On September 3, 1786, Goethe slipped away from the Bohemian spa of Carlsbad and traveled as rapidly as he could by coach to the Brenner Pass and down through the South Tirol to Verona, Vicenza, and Venice in Italy. On October 29 he arrived at last, only to find its ruinous state a painful disappointment. After finishing the rewriting of Iphigenia, which he was putting into blank verse before publishing it, and after sitting for what has become his best-known portrait (by Johann Heinrich Wilhelm Tischbein), he decided in the spring of 1787 to move on to Naples, as his father had done before him.

As a geologist, Goethe climbed Vesuvius; as a connoisseur of ancient art, he visited Pompeii and Herculaneum. He consulted Hackert about his own drawing and joined the circle of the British ambassador in Naples, Sir William Hamilton, and the actress who was later to be, as Emma, Lady Hamilton, the ambassador’s wife and Lord Nelson’s mistress. But none of this could provide the culmination that Goethe had failed to find in Rome. He pressed on to territory his father had not touched, to Sicily, and here at last he felt “that now my journey is taking on a shape.” He had reached a landscape impregnated with a Greek past, in which Homer’s Odyssey seemed not fanciful but realistic; later he even toyed with the idea that Homer might have been a Sicilian. Goethe never went to mainland Greece, but in Sicily he thought he had seen the setting of Greek culture, and with some justification. He circled the island from Palermo, seeing the unfinished Doric temple at Segesta and the ruins of ancient Agrigentum, cutting across the interior to see Enna (where, according to myth, Proserpine was taken down into Hades), visiting the Greek amphitheatre at Taormina, and climbing one of the lesser peaks of Mount Etna, the place where the philosopher Empedocles was said to have ended his life. During this tour he drafted some scenes for a drama, Nausikaa, which was never completed but contains some of his most beautiful verse, evocative of the Mediterranean islands and, flitting about them, the almost audible ghosts of Classical antiquity. From Messina he returned to Naples, from which he visited the best-preserved of all Doric temples, at Paestum. Together with the Sicilian landscape, these temples provided him with the satisfaction for which he had been looking: a conception, or “idea,” as he called it, of the ancient world, which brought its literature alive to him as Rome had not been able to. He left Naples in June 1787 expecting to pass quickly through Rome and to be in Frankfurt in August to spend the last months of his leave with his mother.

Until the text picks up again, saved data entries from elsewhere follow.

-- ==== Sys2Proof/Machine/VlStreams.lean ====
section
/-!
DEFINITION. Vollor opcodes of the Streams group and the delivery of buffered stream data (R395–R399, R414).
-/
namespace Sys2Proof.Machine

/-- Modes of the group. -/
def streamModes : List Nat := [5, 6, 7, 8]

/-! ### Accesses of the engine -/

/-- A range written piece by piece; the CAUSE of the first piece that fails, 0 for none. -/
def State.ringWrite (s : State) (a : Nat) (d : List Byte) : State × Nat :=
  (cutData a d).foldl (fun (r : State × Nat) p =>
    if r.2 ≠ 0 then r else let g := r.1.engineAccess 0 0x08 p.addr p.len true p.wdata; (g.st, g.cause)) (s, 0)

/-- A range read piece by piece. -/
def State.ringRead (s : State) (a n : Nat) : State × Nat × List Byte :=
  (cutRange (n + 1) a n).foldl (fun (r : State × Nat × List Byte) c =>
    if r.2.1 ≠ 0 then r else
      let g := r.1.engineAccess 0 0x08 c.1 c.2 false []
      (g.st, g.cause, r.2.2 ++ g.data)) (s, 0, [])

/-- A stream, and its ring size. -/
def State.stream (s : State) (k : Nat) : Option Stream := SMap.find s.vl.streams k
def State.setStream (s : State) (k : Nat) (x : Stream) : State := { s with vl := { s.vl with streams := SMap.put s.vl.streams k x } }
def ringSize (x : Stream) : Nat := 2 ^ x.logSize

/-- A range of a ring from stream byte `n`: the part before the end of the ring, then the part from its start. -/
def State.ringPut (s : State) (x : Stream) (n : Nat) (d : List Byte) : State × Nat :=
  let o := n % ringSize x
  let (t, c) := s.ringWrite (x.ringBase + o) (d.take (ringSize x - o))
  if c ≠ 0 then (t, c) else t.ringWrite x.ringBase (d.drop (ringSize x - o))
def State.ringGet (s : State) (x : Stream) (n len : Nat) : State × Nat × List Byte :=
  let o := n % ringSize x
  let k := min len (ringSize x - o)
  let (t, c, d) := s.ringRead (x.ringBase + o) k
  if c ≠ 0 then (t, c, []) else
    let (u, e, f) := t.ringRead x.ringBase (len - k)
    (u, e, d ++ f)

/-- TAIL and HEAD of a control block. -/
def State.ringCtl (s : State) (x : Stream) : State × Nat × Nat × Nat :=
  let g := s.engineAccess 0 0x08 x.ctl 16 false []
  (g.st, g.cause, leAt g.data 0 8, leAt g.data 8 8)

/-- Bytes from HEAD to TAIL, modulo 2^64. -/
def ringHeld (tail head : Nat) : Nat := (tail + 2 ^ 64 - head % 2 ^ 64) % 2 ^ 64

/-- The reply status of a failed access of the engine (R413, R414). -/
def causeStatus (c : Nat) : Nat := statusOf (some (1, c))

/-! ### STREAM_OPEN and the stream of a request -/

/-- STREAM_OPEN's fields are in range. -/
def State.streamAskOk (s : State) (p : List Byte) : Bool :=
  let r := leAt p 0 2
  let lg := leAt p 3 1
  let al := leAt p 4 2
  let base := leAt p 8 8
  p.length = 24 && decide (r < 4096) && (s.run r).state ≠ .empty && decide (leAt p 2 1 < 2) && decide (12 ≤ lg) && decide (lg ≤ 30) &&
    (leAt p 2 1 = 1 || (decide (36 ≤ al) && decide (al ≤ 4096))) && zeroAt p 6 2 && base % 2 ^ lg = 0 && rangeOk base (base + 2 ^ lg) &&
    leAt p 16 8 % 64 = 0 && spanOk (leAt p 16 8) 64

/-- Buffers of the pool given to allotments. -/
def State.poolUsed (s : State) : Nat := (s.vl.streams.map (fun (e : Nat × Stream) => e.2.allot)).sum

/-- The lowest free stream ID. -/
def State.streamFree (s : State) : Option Nat := (List.range 16384).find? (fun k => (s.stream k).isNone)

def execStreamOpen (client : Fin 64) (s : State) : Out :=
  s.serve client 0x0600 (fun _ => true) (fun t q =>
    let p := q.payload
    let out := leAt p 2 1 = 1
    let al := if out then 0 else leAt p 4 2
    t.checked q streamModes (t.streamAskOk p)
      (match t.streamFree with
       | none => t.answer q stNoResource []
       | some k =>
         if 32768 < t.poolUsed + al then t.answer q stNoResource []
         else (t.setStream k { run := leAt p 0 2, toHost := out, ringBase := leAt p 8 8, logSize := leAt p 3 1, ctl := leAt p 16 8, allot := al }).answer
           q stOk (leBytes 2 k)))

/-- The open stream that a header names. -/
def State.streamOf (s : State) (q : VReq) : Option (Nat × Stream) :=
  if bitOf q.stream 31 && bitsOf q.stream 30 14 = 0 then (s.stream (q.stream % 16384)).map (fun x => (q.stream % 16384, x)) else none

/-- Mode, header and payload checks, then the stream. -/
def State.onStream (s : State) (q : VReq) (good : Bool) (f : Nat → Stream → State) : State :=
  s.checked q streamModes good (match s.streamOf q with | some (k, x) => f k x | none => s.answer q stBadParam [])

/-! ### The other opcodes -/

def execStreamClose (client : Fin 64) (s : State) : Out :=
  s.serve client 0x0601 (fun _ => true) (fun t q => t.onStream q q.payload.isEmpty (fun k _ =>
    ({ t with vl := { t.vl with streams := SMap.erase t.vl.streams k } }).answer q stOk []))

/-- The stream buffers that a payload fills. -/
def bufsOf (d : List Byte) : List (List Byte) := (List.range ((d.length + 255) / 256)).map (fun k => (d.drop (256 * k)).take 256)

/-- RETRY_US of a stream without buffers is an estimate: a free value from 10 to 1,000,000 (R396). -/
def State.streamRetry (s : State) : Nat := 10 + s.freeVal 999991

def execStreamData (client : Fin 64) (s : State) : Out :=
  s.serve client 0x0602 (fun _ => true) (fun t q => t.onStream q (!q.payload.isEmpty) (fun k x =>
    if x.toHost then t.answer q stBadState []
    else if q.aux ≠ x.nextOff % 2 ^ 32 then t.answer q stBadParam []
    else if x.allot < x.bufs.length + (bufsOf q.payload).length then (t.handlerBusy q t.streamRetry).drawn
    else (t.setStream k { x with bufs := x.bufs ++ bufsOf q.payload, nextOff := x.nextOff + q.payload.length }).answer q stOk []))

/-- Bytes from HEAD toward TAIL; HEAD is advanced once the reply is built. -/
def State.streamTake (s : State) (q : VReq) (x : Stream) (want : Nat) : State :=
  let (t, c, tail, head) := s.ringCtl x
  if c ≠ 0 then t.answer q (causeStatus c) []
  else
    let n := min (min want (ringHeld tail head)) (min (ringSize x) (s.lpLimit q.port q.v6 - 8))
    let (u, e, d) := t.ringGet x head n
    if e ≠ 0 then u.answer q (causeStatus e) []
    else if n = 0 then u.answer q stOk (leBytes 8 head)
    else
      let g := u.engineAccess 0 0x08 (x.ctl + 8) 8 true (leBytes 8 (head + n))
      if g.cause ≠ 0 then g.st.answer q (causeStatus g.cause) [] else g.st.answer q stOk (leBytes 8 head ++ d)

def execStreamRead (client : Fin 64) (s : State) : Out :=
  s.serve client 0x0603 (fun _ => true) (fun t q => t.onStream q (q.payload.length = 4) (fun _ x =>
    if x.toHost then t.streamTake q x (leAt q.payload 0 4) else t.answer q stBadState []))

/-- A stream delivers while its run is RUNNING (R398). -/
def State.delivers (s : State) (x : Stream) : Bool := !x.toHost && (s.run x.run).state = .running

def execStreamStatus (client : Fin 64) (s : State) : Out :=
  s.serve client 0x0604 (fun _ => true) (fun t q => t.onStream q q.payload.isEmpty (fun _ x =>
    let (u, c, tail, head) := t.ringCtl x
    if c ≠ 0 then u.answer q (causeStatus c) []
    else u.answer q stOk (leBytes 8 head ++ leBytes 8 tail ++ leBytes 2 (x.allot - x.bufs.length) ++ leBytes 2 x.allot ++
      leBytes 1 (b2n x.toHost) ++ leBytes 1 (b2n (t.delivers x)) ++ leBytes 2 x.run)))

/-! ### STREAM_DELIVERY (R395, R398) -/

/-- Whole buffers, oldest first, that fit into `room` bytes. -/
def fitting : List (List Byte) → Nat → List (List Byte)
  | [], _ => []
  | b :: bs, room => if b.length ≤ room then b :: fitting bs (room - b.length) else []

/-- STREAM_DELIVERY: HEAD is polled; the buffers that it leaves room for are written into the ring, then TAIL; they return to
the allotment once both have succeeded. -/
def execStreamDelivery (id : BitVec 14) (s : State) : Out :=
  let k := id.toNat
  match s.stream k with
  | none => .next s
  | some x =>
    let sent := x.nextOff - (x.bufs.map List.length).sum
    let (t, c, _, head) := s.ringCtl x
    let out := fitting x.bufs (ringSize x - ringHeld sent head)
    let d := out.flatten
    let (u, e) := t.ringPut x sent d
    let g := u.engineAccess 0 0x08 x.ctl 8 true (leBytes 8 (sent + d.length))
    let res :=
      if c ≠ 0 || out.isEmpty then t
      else if e ≠ 0 then u
      else if g.cause ≠ 0 then g.st
      else g.st.setStream k { x with bufs := x.bufs.drop out.length }
    s.when (s.hubOn && !x.bufs.isEmpty && s.delivers x) res

end Sys2Proof.Machine
end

But Charles Augustus, who had already extended Goethe’s leave, generously allowed him to live in Rome for another year. What Goethe came to value most about this time, though, was not the opportunity of seeing ancient and Renaissance works of art and architecture firsthand but rather the opportunity of living as nearly as possible what he thought of as the ancient way of life, experiencing the benign climate and fertile setting in which human beings and nature were in harmony. He was also pretending to be one of the colony of expatriate German artists in Rome (he was particularly friendly with the Swiss-born painter Angelica Kauffmann) and arranging there with a young widow of whom little is known his first protracted sexual liaison. His return to Weimar in June 1788 was extremely reluctant.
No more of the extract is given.